+++ WORKING DATA

/-- The control registers: reads that clear answer with the value and clear it (R124, R378, R384); a register is written whole, by the
host only while HCTL = 1 (R391), and a register with a row of its own takes its row's meaning; a write of CTX_CMD runs its command,
unless one is BUSY (R356).
The model's own choices in it: log entries 52, 63, 93, 94. -/
def Obligations.RegisterAccess : Prop :=
  (∀ (s : State) (k : CoreId) (off : Nat), s.arg.reg = .core k off →
    let cc := s.cc k
    ((s.core k).active = none → ∀ i ∈ [Instr.brkcRead, .contStatRead, .contOvfRead, .trcCntRead],
      exec i s = .next (s.setSys { s.sys with readBack := 0 })) ∧
    ((s.core k).active ≠ none →
      (∀ i : Fin 8, off = 0x10 + 8 * i.val → ∃ t, exec .brkcRead s = .next t ∧
        ReadAnswered s t k ((cc.brkc[i]).zeroExtend 64) { cc with brkc := cc.brkc.set i 0 }) ∧
      (let high := max (if cc.highAt = s.now + 1 then cc.highWas else cc.high) (s.chargedSum k)
        ∃ t, exec .contStatRead s = .next t ∧ ReadAnswered s t k (BitVec.ofNat 64 (high * 2 ^ 36 + s.chargedSum k * 2 ^ 22 +
          (s.gangs.filter fun g => g.core = k && some g.ctx = (s.core k).active && g.inStore).foldl (fun n g => n + g.blocks) 0 * 2 ^ 8))
          { cc with high := s.chargedSum k, highWas := high, highAt := s.now + 1 }) ∧
      (∃ t, exec .contOvfRead s = .next t ∧ ReadAnswered s t k (cc.spills ++ BitVec.ofNat 32 (s.gangs.filter fun g => g.core = k &&
        some g.ctx = (s.core k).active && g.ringAt.isSome).length) { cc with spills := 0 }) ∧
      ∃ t, exec .trcCntRead s = .next t ∧ ReadAnswered s t k (cc.trc.drops ++ cc.trc.writes) { cc with trc := { cc.trc with drops := 0 } })) ∧
  (∀ s : State,
    (∀ i : Fin 4, s.arg.reg = .hub (0x1100 + 8 * i.val) → exec .errcRead s = .next (s.setSys { s.sys with
      errcDie := s.sys.errcDie.set i 0, readBack := (s.sys.errcDie[i]).zeroExtend 64 })) ∧
    (s.arg.reg = .hub 0x1120 → exec .errcRead s = .next (s.setSys { s.sys with errcHub := 0, readBack := s.sys.errcHub.zeroExtend 64 })) ∧
    (∀ i : Fin 16, s.arg.reg = .hub (0x1180 + 8 * i.val) → exec .errcRead s = .next (s.setSys { s.sys with
      errcHbm := s.sys.errcHbm.set i 0, readBack := (s.sys.errcHbm[i]).zeroExtend 64 })) ∧
    ∀ i : Fin 32, s.arg.reg = .hub (0x1200 + 8 * i.val) → exec .errcRead s = .next (s.setSys { s.sys with
      errcCap := s.sys.errcCap.set i 0, readBack := (s.sys.errcCap[i]).zeroExtend 64 })) ∧
  (∀ (s : State) (off : Nat), ¬ (s.arg.m = 8 ∧ off % 8 = 0) →
    s.arg.reg = .hub off ∨ (∃ k, s.arg.reg = .core k off) ∨ s.arg.reg = .bar0 (0x800000 + off) → exec .registerWrite s = .next s) ∧
  (∀ (s : State) (off : Nat), s.arg.m = 8 → off < 0x400000 → off % 8 = 0 → s.arg.reg = .bar0 (0x800000 + off) →
    (s.sys.bootCfg.getLsbD 8 = false → exec .registerWrite s = .next s) ∧
    (s.sys.bootCfg.getLsbD 8 = true → exec .registerWrite s = s.writeHub off s.arg.v)) ∧
  (∀ (s : State) (off : Nat), s.arg.m = 8 → s.arg.reg = .hub off →
    let v := s.arg.v
    let u := s.setArg { s.arg with flag := false }
    (off = 0x00 → exec .registerWrite s = exec .bootcfgWrite u) ∧ (off = 0x20 → exec .registerWrite s = exec .pwrStatLicWrite u) ∧
    (off = 0x28 → exec .registerWrite s = exec .tokOffer u) ∧ (off = 0x58 → exec .registerWrite s = exec .clkStepArm u) ∧
    (off = 0x60 → v.extractLsb' 62 2 = 1 → exec .registerWrite s = exec .timeAdjSlew s) ∧
    (off = 0x60 → v.extractLsb' 62 2 = 2 → exec .registerWrite s = exec .timeAdjStep s) ∧
    (off = 0x10 → exec .registerWrite s = .next (s.setSys { s.sys with ctxArg0 := v })) ∧
    (off = 0x18 → exec .registerWrite s = .next (s.setSys { s.sys with ctxArg1 := v })) ∧
    (off = 0x30 → exec .registerWrite s = .next (s.setPower { s.power with tokLog := (0 : BitVec 7) ++ v.extractLsb' 0 57 })) ∧
    (off = 0x88 → exec .registerWrite s = .next (s.setSys { s.sys with errLog := (0 : BitVec 7) ++ v.extractLsb' 0 57 })) ∧
    (off = 0x50 → exec .registerWrite s = .next (s.setTime { s.time with clkGrp := v.extractLsb' 0 16 })) ∧
    (off = 0x80 → exec .registerWrite s = .next (if (v.extractLsb' 0 32).toNat < 1000 then s
      else s.setSys { s.sys with hostAlw := v.extractLsb' 0 32 })) ∧
    ∀ k : CoreId, off = 0x2000 + 8 * k.val → exec .registerWrite s = .next (if 70 ≤ (v.extractLsb' 0 8).toNat ∧ (v.extractLsb' 0 8).toNat ≤ 105
      then s.setCore k { s.core k with limit := v.extractLsb' 0 8 } else s)) ∧
  ∀ s : State, s.arg.m = 8 → s.arg.reg = .hub 0x08 → let v := s.arg.v
    (s.sys.ctxCmd.getLsbD 63 = true → exec .registerWrite s = .next s) ∧
    (s.sys.ctxCmd.getLsbD 63 = false →
      let u := s.setSys { s.sys with ctxCmd := (1 : BitVec 1) ++ (0 : BitVec 7) ++ v.extractLsb' 0 56 }
      let cmd := (v.extractLsb' 0 56).toNat
      (ctxOperandsOk cmd s.sys.ctxArg0 s.sys.ctxArg1 = false → exec .registerWrite s = .next (u.answer 1)) ∧
      ∀ i, ctxOperandsOk cmd s.sys.ctxArg0 s.sys.ctxArg1 = true → commandRow cmd (s.sys.ctxArg1.getLsbD 63) = some i →
        ∃ a, exec .registerWrite s = exec i (u.setArg a) ∧ a.flag = false ∧ a.ctx = s.sys.ctxArg0.extractLsb' 52 12 ∧
          a.launch = s.sys.ctxArg0.extractLsb' 24 24 ∧ a.key.launch = s.sys.ctxArg0.extractLsb' 24 24 ∧
          a.key.crew = s.sys.ctxArg0.extractLsb' 8 16 ∧ (cmd = 5 → a.key.gang.val = (s.sys.ctxArg0.extractLsb' 0 8).toNat) ∧
          (cmd ∈ [1, 2, 6] → a.core.val = (s.sys.ctxArg1.extractLsb' 0 8).toNat) ∧ a.v = s.sys.ctxArg1 ∧
          (cmd = 8 → a.n = (s.sys.ctxArg1.extractLsb' 0 20).toNat))

end
end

++++++

WHAT TO WORK ON
Retype word for word everything in the listing above from the line that holds "(s.sys.bootCfg.getLsbD 8 = false" down to the line that holds "0x08 → let v := s.arg.v". Keep both end lines and leave out the rest.

ANSWER TO THE EXERCISE
    (s.sys.bootCfg.getLsbD 8 = false → exec .registerWrite s = .next s) ∧
    (s.sys.bootCfg.getLsbD 8 = true → exec .registerWrite s = s.writeHub off s.arg.v)) ∧
  (∀ (s : State) (off : Nat), s.arg.m = 8 → s.arg.reg = .hub off →
    let v := s.arg.v
    let u := s.setArg { s.arg with flag := false }
    (off = 0x00 → exec .registerWrite s = exec .bootcfgWrite u) ∧ (off = 0x20 → exec .registerWrite s = exec .pwrStatLicWrite u) ∧
    (off = 0x28 → exec .registerWrite s = exec .tokOffer u) ∧ (off = 0x58 → exec .registerWrite s = exec .clkStepArm u) ∧
    (off = 0x60 → v.extractLsb' 62 2 = 1 → exec .registerWrite s = exec .timeAdjSlew s) ∧
    (off = 0x60 → v.extractLsb' 62 2 = 2 → exec .registerWrite s = exec .timeAdjStep s) ∧
    (off = 0x10 → exec .registerWrite s = .next (s.setSys { s.sys with ctxArg0 := v })) ∧
    (off = 0x18 → exec .registerWrite s = .next (s.setSys { s.sys with ctxArg1 := v })) ∧
    (off = 0x30 → exec .registerWrite s = .next (s.setPower { s.power with tokLog := (0 : BitVec 7) ++ v.extractLsb' 0 57 })) ∧
    (off = 0x88 → exec .registerWrite s = .next (s.setSys { s.sys with errLog := (0 : BitVec 7) ++ v.extractLsb' 0 57 })) ∧
    (off = 0x50 → exec .registerWrite s = .next (s.setTime { s.time with clkGrp := v.extractLsb' 0 16 })) ∧
    (off = 0x80 → exec .registerWrite s = .next (if (v.extractLsb' 0 32).toNat < 1000 then s
      else s.setSys { s.sys with hostAlw := v.extractLsb' 0 32 })) ∧
    ∀ k : CoreId, off = 0x2000 + 8 * k.val → exec .registerWrite s = .next (if 70 ≤ (v.extractLsb' 0 8).toNat ∧ (v.extractLsb' 0 8).toNat ≤ 105
      then s.setCore k { s.core k with limit := v.extractLsb' 0 8 } else s)) ∧
  ∀ s : State, s.arg.m = 8 → s.arg.reg = .hub 0x08 → let v := s.arg.v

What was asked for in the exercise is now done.